RUSSELL: Is there someone you wish you’d had the chance to have a love affair with?

DES BARRES: Prince. I know it would’ve been brief. But man, I would’ve loved to get my hands on him. Oh, what a loss. And of course, Paul.

RUSSELL: I was going to ask, “Are the feelings for Paul still fresh and never-ending?”
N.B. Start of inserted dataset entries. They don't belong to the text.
/-- Wavetable sample `i` is read with a tack of class 4 (R269, R576): none where the read ends with bus-error status. A read that
waits for memory or for its tack (R270, R284) is noted. -/
def State.waveSample (s : State) (v i : Nat) : State × Option Int :=
  let a := s.waveAddr v i
  match s.gddrAcc a with
  | .unmapped => (s.unmapped 0x1A a false, none)
  | .wait => ({ s with audio := { s.audio with waits := true } }, some 0)
  | .ok =>
    if !s.tackFree 0x1A s.audio.turn then ({ s.poolWait 4 with audio := { s.audio with waits := true } }, some 0)
    else
      let (s1, got) := (s.tackUse 0x1A).burst (a / 64 * 64) 0x1A (s.audio.ends.headD .clean)
      ({ s1 with audio := { s1.audio with ends := s1.audio.ends.tail, turn := true } },
        if got then some (signed 14 (s.bytesLE a 2 / 4)) else none)

/-- Sample indices that a wavetable voice reads at its position (R577): the second one where the table goes on. -/
def State.waveReads (s : State) (v : Nat) : Nat × Option Nat :=
  let f := (s.voice v).pos / 65536
  let e := s.vword v 5 % 2 ^ 24
  let ls := s.vword v 6 % 2 ^ 24
  let loop := nbit (s.vword v 0) 29 && decide (ls < e)
  (f, if f + 1 < e then some (f + 1) else if loop then some ls else none)

/-- The waveform value w; none where a sample read failed. -/
def State.waveform (s : State) (v : Nat) : State × Option Int :=
  let x := s.voice v
  match s.vkind v with
  | 0 =>
    let (i, j) := s.waveReads v
    match s.waveSample v i with
    | (s1, none) => (s1, none)
    | (s1, some s0) =>
      if !nbit (s.vword v 0) 28 then (s1, some s0)
      else
        let f : Int := x.pos % 65536
        match j with
        | none => (s1, some (s0 + Int.fdiv ((0 - s0) * f + 32768) 65536))
        | some k => let (s2, r) := s1.waveSample v k; (s2, r.map (fun z => s0 + Int.fdiv ((z - s0) * f + 32768) 65536))
  | 1 => (s, some (if x.phase < s.vword v 4 / 65536 * 65536 then 8191 else -8192))
  | 2 => (s, some (if x.noise % 2 = 1 then 8191 else -8192))
  | _ => (s.draw, some (signed 14 (Config.freeValue s.fresh)))

/-- The position, phase and noise register after a sample (R577, R578); the Bool says the wavetable ended. -/
def State.advancePos (s : State) (v : Nat) (x : VoiceS) : VoiceS × Bool :=
  let inc := s.vword v 2
  if s.vkind v = 0 then
    let e := s.vword v 5 % 2 ^ 24
    let ls := s.vword v 6 % 2 ^ 24
    let p := x.pos + inc
    if p / 65536 < e then ({ x with pos := p }, false)
    else if nbit (s.vword v 0) 29 && decide (ls < e) then
      ({ x with pos := ls * 65536 + (p - e * 65536) % ((e - ls) * 65536) }, false)
    else ({ x with pos := p % 2 ^ 40 }, true)
  else
    let p := x.phase + inc
    let n := if 2 ^ 32 ≤ p then x.noise * 2 % 2 ^ 17 + (x.noise / 2 ^ 16 + x.noise / 2 ^ 13) % 2 else x.noise
    ({ x with phase := p % 2 ^ 32, noise := if s.vkind v = 2 then n else x.noise }, false)

/-- The envelope after a sample (R579). -/
def State.advanceEnv (s : State) (v : Nat) (x : VoiceS) : VoiceS :=
  let sus := min 8192 (nbits (s.vword v 8) 29 16)
  let att := nbits (s.vword v 7) 29 16
  let dec := s.vword v 7 % 16384
  let rel := s.vword v 8 % 16384
  let y := match x.st with
    | 1 => let e := if att = 0 then 8192 else min 8192 (x.env + att)
           { x with env := e, st := if e = 8192 then 2 else 1 }
    | 2 => let e := if dec = 0 then sus else max sus (x.env - dec)
           { x with env := e }
    | 4 => let e := if rel = 0 then 0 else x.env - rel
           { x with env := e, st := if e = 0 then 0 else 4 }
    | _ => x
  if y.st = 2 ∧ y.env = sus then { y with st := 3 } else y

/-- ZCTMO of a mix bus (R590). -/
def State.zct (s : State) (n : Nat) : Nat := s.get (Fd.AUD_MB_ZCTMO n)

/-- One sample of voice `v`: the state after it and its contributions (R580). -/
def State.voiceSample (s : State) (v : Nat) : State × Int × Int :=
  let x := s.voice v
  let g0 := s.voiceGain v
  if x.st = 0 then (if x.gain.isSome then s.setVoice v { x with gain := some (g0.step true 0 0) } else s, 0, 0)
  else match s.waveform v with
    | (s0, none) => (s0.setVoice v { x with st := 0 }, 0, 0)
    | (s0, some w) =>
      let sig := w * (x.env : Int)
      let g := g0.step (s.zct x.bus == 0) sig sig
      let cl := Int.fdiv (sig * (g.l : Int) + 32768) 65536
      let cr := Int.fdiv (sig * (g.r : Int) + 32768) 65536
      let (y, ended) := s.advancePos v { x with gain := some g }
      let z := s.advanceEnv v y
      (s0.setVoice v (if ended then { z with st := 0 } else z), cl, cr)

/-! ## Mixing (R586) -/

/-- A sum with gains applied: sat(floor((S × GAIN + 4096) / 8192)). -/
def gained (g : Nat) (x : Int) : Int := satBits 28 (Int.fdiv (x * (g : Int) + 4096) 8192)

/-- The sum of the voices that feed mix bus `n`. -/
def busSum (n : Nat) (ps : List (Nat × Int × Int)) : Int × Int :=
  ps.foldl (fun a p => if p.1 = n then (a.1 + p.2.1, a.2 + p.2.2) else a) (0, 0)

/-- What receiver `k` adds to its mix bus: its bridge's output, 0 while it does not play, through its gain (R585, R590, R595). -/
def State.rxSample (s : State) (k : Nat) : State × Int × Int :=
  let play := s.flag (Fd.AUD_RX_CFG_EN k).act && s.get (Fd.AUD_RX_STAT_STATE k) == 2
  let l := if play then satBits 28 (Config.bridge (32 + 2 * k) s.fresh) else 0
  let r := if play then satBits 28 (Config.bridge (33 + 2 * k) s.fresh) else 0
  let g := (s.rxGain k).step (s.zct (s.get (Fd.AUD_RX_CFG_MIXBUS k).act) == 0) l r
  let t := s.setRxGain k g
  (if play then t.draw else t, gained g.l l, gained g.r r)

/-- One sample of mix bus `n` of domain `d` (R586): its output, 0 where it is disabled. -/
def State.mixSample (s : State) (n : Nat) (ps : List (Nat × Int × Int)) : State × Int × Int :=
  let (s1, rs) := (List.range 4).foldl (fun (a : State × Int × Int) k =>
    if a.1.get (Fd.AUD_RX_CFG_MIXBUS k).act = n then
      let (t, l, r) := a.1.rxSample k
      (t, a.2.1 + l, a.2.2 + r)
    else a) (s, 0, 0)
  let v := busSum n ps
  let l := v.1 + rs.1
  let r := v.2 + rs.2
  let g := (s1.mixGain n).step (s.zct n == 0) l r
  let s2 := s1.setMixGain n g
  if s.flag (Fd.AUD_MB_EN n).act then (s2, gained g.l l, gained g.r r) else (s2, 0, 0)

/-- The output of a bridge into output bus `k` from domain `d` (R585): 0 where no enabled mix bus feeds it. -/
def State.bridgeSample (s : State) (k d : Nat) : State × Int × Int :=
  if s.obDom k ≠ d && (s.dom d).run &&
      (List.range 32).any (fun n => s.flag (Fd.AUD_MB_EN n).act && s.get (Fd.AUD_MB_DEST n).act == k && s.mbDom n == d) then
    (s.draw, satBits 28 (Config.bridge (64 + 6 * k + 2 * d) s.fresh), satBits 28 (Config.bridge (65 + 6 * k + 2 * d) s.fresh))
  else (s, 0, 0)

/-- The compressor's gain in dB at a sample, before make-up: 0 with COMPEN 0 (R587). -/
def State.obCompGain (s : State) (k : Nat) (env : Int) : Int :=
  if s.flag (Fd.AUD_OB_CFG_COMPEN k) then
    compGain (s.get (Fd.AUD_OB_DYN0_THR k)) (s.get (Fd.AUD_OB_DYN0_RATIO k)) (s.get (Fd.AUD_OB_DYN0_KNEE k)) env
  else 0

/-- Detector, gains, the channels out of the limiter and GR of one stereo sample of output bus `k` (R587, R588). A stage that
is off stands at its start values, so that each enable finds them. -/
def State.dynSample (s : State) (k : Nat) (l r : Int) : DynS × Int × Int × Nat :=
  let d := tabGet {} s.audio.dyn k
  let fs := s.domRate (s.obDom k)
  let rel := releaseFx fs (s.get (Fd.AUD_OB_DYN1_REL k))
  let comp := s.flag (Fd.AUD_OB_CFG_COMPEN k)
  let lim := s.flag (Fd.AUD_OB_CFG_LIMEN k)
  let free := Config.audioFree s.fresh
  let env := if comp then detector d.env (decibels (max (max l.natAbs r.natAbs) 1) 23)
    (attackFx fs (s.get (Fd.AUD_OB_DYN1_ATT k))) rel else ({} : DynS).env
  let g := s.obCompGain k env
  let gain := within01 (gainOf (g + (s.get (Fd.AUD_OB_DYN0_MAKEUP k) : Int) * 2 ^ 39)) (free 0)
  let l1 := if comp then compressed gain (free 1) l else l
  let r1 := if comp then compressed gain (free 2) r else r
  let c := ceilingFx (s.get (Fd.AUD_OB_DYN1_CEIL k))
  let gl := if lim then limiterGain d.gl c (max l1.natAbs r1.natAbs) rel else ({} : DynS).gl
  ({ env := env, gl := gl }, if lim then limited gl c (free 3) l1 else l1, if lim then limited gl c (free 4) r1 else r1,
    reductionOf g gl (free 5))

/-- The dynamics' state after a sample; the draw is spent. -/
def State.keepDyn (s : State) (k : Nat) (d : DynS) : State :=
  { s.draw with audio := { s.audio with dyn := tabPut {} s.audio.dyn k d } }

/-- A channel that its clamp changes counts in CLIPCNT (R587). -/
def State.countClip (s : State) (k : Nat) (x : Int) : State :=
  if satBits 24 x = x then s else s.bump (Fd.AUD_OB_STAT_CLIPCNT k) 4095

/-- Dynamics of output bus `k` on one stereo sample (R587). -/
def State.dynamics (s : State) (k : Nat) (l r : Int) : State × Int × Int :=
  let y := s.dynSample k l r
  ((((s.keepDyn k y.1).countClip k y.2.1).countClip k y.2.2.1).set (Fd.AUD_OB_STAT_GR k) y.2.2.2, satBits 24 y.2.1,
    satBits 24 y.2.2.1)

/-- One sample of output bus `k` from the mix buses' outputs. -/
def State.outSample (s : State) (k : Nat) (ms : List (Nat × Int × Int)) : State :=
  let m := ms.foldl (fun (a : Int × Int) p =>
    if s.get (Fd.AUD_MB_DEST p.1).act = k ∧ s.flag (Fd.AUD_MB_EN p.1).act then (a.1 + p.2.1, a.2 + p.2.2) else a) (0, 0)
  let (s1, b) := (List.range 3).foldl (fun (a : State × Int × Int) d =>
    let (t, l, r) := a.1.bridgeSample k d
    (t, a.2.1 + l, a.2.2 + r)) (s, 0, 0)
  let (s2, l, r) := if s.flag (Fd.AUD_OB_CFG_EN k).act
    then s1.dynamics k (satBits 28 (m.1 + b.1)) (satBits 28 (m.2 + b.2))
    else ({ s1 with audio := { s1.audio with dyn := tabErase s1.audio.dyn k } }, 0, 0)
  { s2 with audio := { s2.audio with cur := tabPut [] s2.audio.cur k (tabGet [] s2.audio.cur k ++ [(l, r)]) } }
DES BARRES: Absolutely. I still get crazy about people. It’s just in my DNA. I’ve got the G word in my blood, and it’s never going away.

Pamela Des Barres

RUSSELL: On top of re-reading your book, I was also reading your two stories in Interview. You talked about how there’s no more backstage and how the relationship between the musician and the public has changed. I don’t think anyone could ever do what you did. What do you think happened?

DES BARRES: They can do what I did, but with bands that haven’t been discovered yet. One of my dolls, I call my writers my dolls, her daughter is a big groupie, and they meet on Instagram and TikTok.

RUSSELL: Yeah.

DES BARRES: They slide into each other’s DMs, a term I can’t imagine I’d ever say, but that’s how they meet. [Laughs] The guy in The Strokes—

RUSSELL: Oh, Julian Casablancas. 

DES BARRES: He’s very naughty online and slides into many DMs.

RUSSELL: I’ve heard the stories. For the young girls who want to live the groupie life today, what advice would you give them for getting a rock star’s attention?

DES BARRES: Well, you have to start in whatever city you’re in. Go to local clubs, find a band you love, and start there. That’s the only way to do it now. There’s certainly no way to go backstage at a massive concert anymore. Or become a journalist, like you. After I’m with the Band came out, I was a journalist for many magazines, and that’s how I met them. So, what you’re doing is the right way.